This is the initial C code:

:import: session10/func/bubblesort.c [fold]

As we are reimplementing `puts` and `strlen` from the C library (with a
slightly different function signature) you get some annoying warnings when you
compile that. For ignoring this you can use the option
`-Wno-builtin-declaration-mismatch`:

---- SHELL (path=session10/func) -----------------------------------------------
gcc -Wno-builtin-declaration-mismatch -o bubblesort bubblesort.c
bubblesort
--------------------------------------------------------------------------------

The bubble sort example with C spaghetti code
---------------------------------------------
Procedure `bublesort` has 3 local variables. It is conveninet that you can
declare local variables within compound statements.
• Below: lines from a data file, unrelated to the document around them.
-- ==== Sys2Proof/Machine/Halting.lean ====
section
/-! DEFINITION. HALT (40_dispatch.md rules R146 and R149). -/

namespace Sys2Proof.Machine

/-- HALT (R146): `fsm_state` becomes HALTED, the event `done` is emitted, the outcome is HOLD. -/
def execHalt (s : State) : Host.Outcome State Fault Refusal :=
  .next (emit .done (setFsm .halted s))

end Sys2Proof.Machine
end

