-- ==== Sys2Proof/Machine/Sequencer.lean ====
section
/-! DEFINITION. The instruction_dispatch_fsm: bound check, fetch, decode, execute (40_dispatch.md rules R140 to R147). -/

namespace Sys2Proof.Machine

/-- The bound check passes: `0 <= s32(PC) < PROG_LEN` (R141). -/
def pcInBounds (s : State) : Bool := 0 ≤ s32 s.pc && s32 s.pc < s.progLen

/-- The end of a run at the bound check: BOUND and the event `bound`; there is no fetch (R141, R149). -/
def enterBound (s : State) : State := emit .bound (setFsm .bound s)

/-- `Fetch(p)` for `p = s32(PC)`: entry `p` of `PROGRAM`; no arbiter access is made (R142). -/
def fetch (s : State) : Option InstrWord := s.program[(s32 s.pc).toNat]?

/-- Decode and execute a fetched word: IR gets its opcode field (R142), an opcode of 13 or more raises IllegalOpcode
(R143, R203), any other runs its instruction (R144). -/
def runWord (w : InstrWord) (s : State) : Host.Outcome State Fault Refusal :=
  match decode w with
  | .ok i => exec i (setIr (opcodeField w) s)
  | .error (.illegalOpcode op) => .next (raise .illegalOpcode op (setIr (opcodeField w) s))

/-- One step in RUN (R141 to R145). -/
def stepInRun (s : State) : Host.Outcome State Fault Refusal :=
  if pcInBounds s then
    match fetch s with
    | some w => runWord w s
    | none => .fault (.programEntryMissing (s32 s.pc).toNat)
  else .next (enterBound s)

/-- One step: taken in RUN only (R140, R147; log 7). -/
def dispatchStep (s : State) : Host.Outcome State Fault Refusal :=
  match s.fsm with
  | .run => stepInRun s
  | .idle => .fault (.notRunning .idle)
  | .halted => .fault (.notRunning .halted)
  | .bound => .fault (.notRunning .bound)
  | .faulted => .fault (.notRunning .faulted)

/-- The state in which the next step runs this word: RUN, with the word at PC when PC lies in the program; otherwise a
one-entry program and PC 0, as a run start leaves them (R231, R233; log 6). -/
def placeWord (w : InstrWord) (s : State) : State :=
  if pcInBounds s && (fetch s).isSome then
    { s with
      fsm := .run
      program := s.program.set (s32 s.pc).toNat w }
  else
    { s with
      fsm := .run
      program := [w]
      progLen := 1
      pc := 0 }

end Sys2Proof.Machine
end

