-- ==== Sys2Proof/Laws/Decode.lean ====
section
/-! SUPPORT. The four fields of a joined word (30_encoding.md rule R121). -/

namespace Sys2Proof

/-- Each bit of a joined word is a bit of one field (R121). -/
theorem joinFields_getLsbD (o a b d : Word) (i : Nat) :
    (joinFields o a b d).getLsbD i =
      if i < 32 then o.getLsbD i
      else if i < 64 then a.getLsbD (i - 32)
      else if i < 96 then b.getLsbD (i - 64)
      else d.getLsbD (i - 96) := by
  have e : (joinFields o a b d).getLsbD i = @BitVec.getLsbD (32 + 32 + 32 + 32) (d ++ b ++ a ++ o) i := rfl
  rw [e, BitVec.getLsbD_append, BitVec.getLsbD_append, BitVec.getLsbD_append]
  split_ifs <;> first | rfl | (exfalso; omega)

@[simp] theorem opcodeField_joinFields (o a b d : Word) : opcodeField (joinFields o a b d) = o := by
  apply BitVec.eq_of_getLsbD_eq
  intro i hi
  simp only [opcodeField, BitVec.getLsbD_extractLsb', joinFields_getLsbD, Nat.zero_add, hi, decide_true,
    Bool.true_and, if_true]

@[simp] theorem op1Field_joinFields (o a b d : Word) : op1Field (joinFields o a b d) = a := by
  apply BitVec.eq_of_getLsbD_eq
  intro i hi
  rw [op1Field, BitVec.getLsbD_extractLsb', joinFields_getLsbD, if_neg (by omega), if_pos (by omega)]
  simp [hi]

@[simp] theorem op2Field_joinFields (o a b d : Word) : op2Field (joinFields o a b d) = b := by
  apply BitVec.eq_of_getLsbD_eq
  intro i hi
  rw [op2Field, BitVec.getLsbD_extractLsb', joinFields_getLsbD, if_neg (by omega), if_neg (by omega),
    if_pos (by omega)]
  simp [hi]

@[simp] theorem op3Field_joinFields (o a b d : Word) : op3Field (joinFields o a b d) = d := by
  apply BitVec.eq_of_getLsbD_eq
  intro i hi
  rw [op3Field, BitVec.getLsbD_extractLsb', joinFields_getLsbD, if_neg (by omega), if_neg (by omega),
    if_neg (by omega)]
  simp [hi]

/-- A word is the join of its four fields (R121). -/
theorem joinFields_fields (w : InstrWord) : joinFields (opcodeField w) (op1Field w) (op2Field w) (op3Field w) = w := by
  apply BitVec.eq_of_getLsbD_eq
  intro i hi
  rw [joinFields_getLsbD]
  simp only [opcodeField, op1Field, op2Field, op3Field, BitVec.getLsbD_extractLsb']
  split_ifs with h1 h2 h3
  · simp [h1]
  · simp [show i - 32 < 32 by omega, show 32 + (i - 32) = i by omega]
  · simp [show i - 64 < 32 by omega, show 64 + (i - 64) = i by omega]
  · simp [show i - 96 < 32 by omega, show 96 + (i - 96) = i by omega]

end Sys2Proof
end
Hovever, technically it is
eqivalent to declare all local variables at the beginning of the function body:

+ ---- CODE --------------------------------------------------------------------
  void
  bubblesort(char *A, uint64_t n)
  {
      uint64_t swapped;
      do {
          swapped = 0;
          for (uint64_t i=1; i<n; ++i) {
              if (A[i-1] > A[i]) {
                  char tmp = A[i];
                  A[i] = A[i-1];
                  A[i-1] = tmp;
                  swapped = 1;
              }
          }
          --n;
      } while (swapped);
  }
  ------------------------------------------------------------------------------

+ ---- CODE --------------------------------------------------------------------
  void
  bubblesort(char *A, uint64_t n)
  {
      uint64_t	swapped;
      uint64_t	i;
      char	tmp;
      do {
          swapped = 0;
          for (i=1; i<n; ++i) {
              if (A[i-1] > A[i]) {
                  tmp = A[i];
                  A[i] = A[i-1];
                  A[i-1] = tmp;
                  swapped = 1;
              }
          }
          --n;
      } while (swapped);
  }
  ------------------------------------------------------------------------------

Next the nice to read loop-statements and the if-statements can be rewritten
with more primitive statements that are easy to translate into chunks of
assembly code:

+ ---- CODE --------------------------------------------------------------------
  void
  bubblesort(char *A, uint64_t n)
  {
      uint64_t	swapped;
      uint64_t	i;
      char	tmp;
      do {
          swapped = 0;
          for (i=1; i<n; ++i) {
              if (A[i-1] > A[i]) {
                  tmp = A[i];
                  A[i] = A[i-1];
                  A[i-1] = tmp;
                  swapped = 1;
              }
          }
          --n;
      } while (swapped);
  }
  ------------------------------------------------------------------------------

+ ---- CODE --------------------------------------------------------------------
  void
  bubblesort(char *A, uint64_t n)
  {
      uint64_t swapped;
      uint64_t i;
      char tmp;
  
  bubblesort_do:
      swapped = 0;
      i = 1;
  bubblesort_for:
      if (i >= n)
          goto bubblesort_endfor;
      if (A[i-1] <= A[i])
          goto bubblesort_endif;
      tmp = A[i];
      A[i] = A[i-1];
      A[i-1] = tmp;
      swapped = 1;
  bubblesort_endif:
      i = i + 1;
      goto bubblesort_for;
      n = n - 1;
  bubblesort_endfor:
      if (swapped)
          goto bubblesort_do;
  }
  ------------------------------------------------------------------------------

This transformation of readable code into spaghetti code gets done by starting
with the most outer control flow statement, describing its meaning with a
flowchart and then expressing it with spaghetti code. You then can continue by
repeating the procedure for nested controlstructures etc. 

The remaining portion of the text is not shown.